Australia

This page discusses regulation of spam in Australia under the federal Spam Act 2003 and other legislation.

It covers -

• the legislation
• background
• definition
• coverage
• the sender
• weak opt-out
• harvesting
• exclusions
• industry codes
• penalties & enforcement

Later pages of the profile consider the regulation of spam in New Zealand, along with litigation and industry responses to the 2003 Act (including an examination of industry codes). There is a broader discussion about spam - its definition, impact, statistics and regulatory principles - in our Security & InfoCrime guide.

     the legislation

The 2003 Spam Act (PDF) and associated Spam (Consequential Amendments) Act 2003 (here) was passed by Parliament in December 2003. The two Acts will come into effect upon proclamation and are thus likely to be in place from early 2004. They are to be reviewed within two years.

The legislation reflects the national government's telecommunication powers under the 1901 federal Constitution, discussed here.

The Spam Act 2003 - formally described here - prohibits the sending of unsolicited commercial messaging within Australia or on behalf of Australian entities. Prohibition reflects the Government's statement that spam

is typically anonymous, indiscriminate and global. With these characteristics spam has become a popular vehicle for promotions that can be illegal, unscrupulous or use tactics that would not be commercially or legally viable outside the virtual environment. Some of the key issues raised by spam include privacy, illegal/offensive content, misleading and deceptive trade practices and burdensome financial and resource costs.

There are significant privacy issues surrounding the manner in which e-mail addresses and personal information are collected and handled. It is not uncommon for address collectors to covertly harvest e-mail addresses from the Internet, as users visit certain sites, and buy and sell them in bulk without the knowledge or consent of the owner. A report to the US Federal Trade Commission (FTC) estimates that roughly half of all unsolicited commercial e-mail contains fraudulent or deceptive content.

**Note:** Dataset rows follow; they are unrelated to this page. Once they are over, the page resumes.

-- ==== Sys2Proof/Machine/Operands.lean ====
section
/-! DEFINITION. Operands: the effective address of every addressing form, the second source operand, the
position selector (`30_encoding.md` R73 to R79, `40_insert_common.md` R101, R102). -/

namespace Sys2Proof.Machine

/-- `scale` (R74). -/
def scaleFactor : Scale → Word
  | .one => 1
  | .two => 2
  | .four => 4
  | .eight => 8

/-- `IDX`: the scaled index, 0 when there is none (R75). -/
def indexValue (idx : Option (Fin 16)) (sc : Scale) (s : State) : Word :=
  match idx with
  | none => 0
  | some r => s.readX r * scaleFactor sc

/-- The displacement's value: an 8-bit one is multiplied by `n`, a 32-bit one is never scaled (R76, R77). -/
def dispValue (n : Nat) : Disp → Word
  | .none => 0
  | .disp8 d => d.signExtend 64 * BitVec.ofNat 64 n
  | .disp32 d => d.signExtend 64

/-- `EA` (R75), all sums modulo 2^64. `n` is the displacement factor N of R77 and `ilen` the instruction's
length, for RIP-relative operands (R78). -/
def effectiveAddress (n ilen : Nat) (m : MemOperand) (s : State) : Word :=
  match m with
  | .base b d => s.readX b + dispValue n d
  | .ripRel d => s.pc + BitVec.ofNat 64 ilen + d.signExtend 64
  | .sib b idx sc d => s.readX b + indexValue idx sc s + dispValue n d
  | .sibNoBase idx sc d => d.signExtend 64 + indexValue idx sc s

/-- The base register, where the form has one. -/
def baseRegister : MemOperand → Option (Fin 16)
  | .base b _ => some b
  | .ripRel _ => none
  | .sib b _ _ _ => some b
  | .sibNoBase _ _ _ => none

/-- The default segment: SS when the base register is RSP or RBP, else DS (`10_state.md` R31,
`60_exceptions.md` R178). -/
def defaultSegment (m : MemOperand) : Segment :=
  if baseRegister m = some 4 ∨ baseRegister m = some 5 then .ss else .ds

/-- The linear address: `EA` plus the segment base (R75; `10_state.md` R31). -/
def linearAddress (n ilen : Nat) (m : MemOperand) (s : State) : Word :=
  effectiveAddress n ilen m s + s.segmentBase (defaultSegment m)

/-- `SRC2` (R101): `iw` bits of a vector register, or one read of `iw / 8` bytes. -/
def fetchSource2 (iw n ilen : Nat) (src2 : Source2) (s : State) : Except Stop (BitVec iw) :=
  match src2 with
  | .reg r => .ok (s.readV iw r)
  | .mem m =>
    match memRead (defaultSegment m) (linearAddress n ilen m s) (iw / 8) s with
    | .ok value => .ok (value.setWidth iw)
    | .error stop => .error stop

/-- `SEL`: the low `selw` bits of `imm8` as a number; the other bits are ignored (R79, R102). -/
def selector (selw : Nat) (imm8 : Byte) : Nat := (imm8.setWidth selw).toNat

end Sys2Proof.Machine
end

There are obvious community and regulatory agency concerns with the illicit content of a considerable amount of spam - including those that promote pornography, illegal online gambling services, pyramid selling, get rich quick schemes or misleading and deceptive business practices. The indiscriminate method of distribution is of particular concern as it is common for minors to receive spam that is pornographic, illegal or offensive.

The associated Spam (Consequential Amendments) Act 2003 - formally described here - makes various amendments to the Telecommunications Act and the ACA Act to enable effective investigation and enforcement of breaches of the Spam Act.

Its main provisions are discussed below. In essence, they involve a framework to enable development of industry codes, an investigatory role for the ACA regarding complaints and authorisation of warrants to monitor compliance with the Act and regulations.

The legislation is weaker than the EU 1997 Distance Selling Directive (which builds on the 1995 Data Protection Directive discussed in our Privacy guide), the 2000 Electronic Commerce Directive and 2002 Directive on Privacy & Electronic Communications. The importance of global regulation in dealing with spam means that Australia will come under pressure to harmonise its legislation with that in the EU. The 2003 enactments should be seen as a major step on a long road, rather than arrival at a final destination.

     background

Development and passage of the legislation reflected sustained lobbying by the Internet Industry Association (IIA), consumer groups such as Coalition Against Unsolicited Bulk Email Australia (CAUBE.AU) and other entities that sought effective regulation of junk messaging.

It also reflected community consultation by the National Office for the Information Economy (NOIE), centred on the 2002 interim and 2003 final versions of the NOIE Spam Report, and discussions in regional/global telecommunications regulation fora. The consultation encompassed public submissions by bodies such as the federal Privacy Commissioner and Australian Information Industry Association. It was followed by a Senate Committee report on the draft legislation

That legislation received, at best, lukewarm support from direct marketers, from a number of charitable, religious and education bodies and from libertarians opposed to a restriction on free speech. That was accommodated through a range of exclusions, most of which will ideally be tightened in future through amendment of the Act or through the articulation of effective regulations under the Act and industry codes of practice.

Most provisions of the Act will commence 120 days after the legislation receives Royal Assent. The expectation is that will ensure that persons or enterprises that currently unknowingly send spam will be able to correct their behaviour without penalty during the 'sunrise' implementation period.

     definition

The Act defines spam as "unsolicited commercial electronic messaging", embracing email, mobile text messaging (SMS) and some other electronic messaging is also covered. The definition excludes voice to voice telemarketing.

The legislation is concerned with commercial messaging, ie messages that offer a commercial transaction or point the recipient to a location where a commercial transaction takes place. To be considered spam, the message must have been sent without the recipient's consent.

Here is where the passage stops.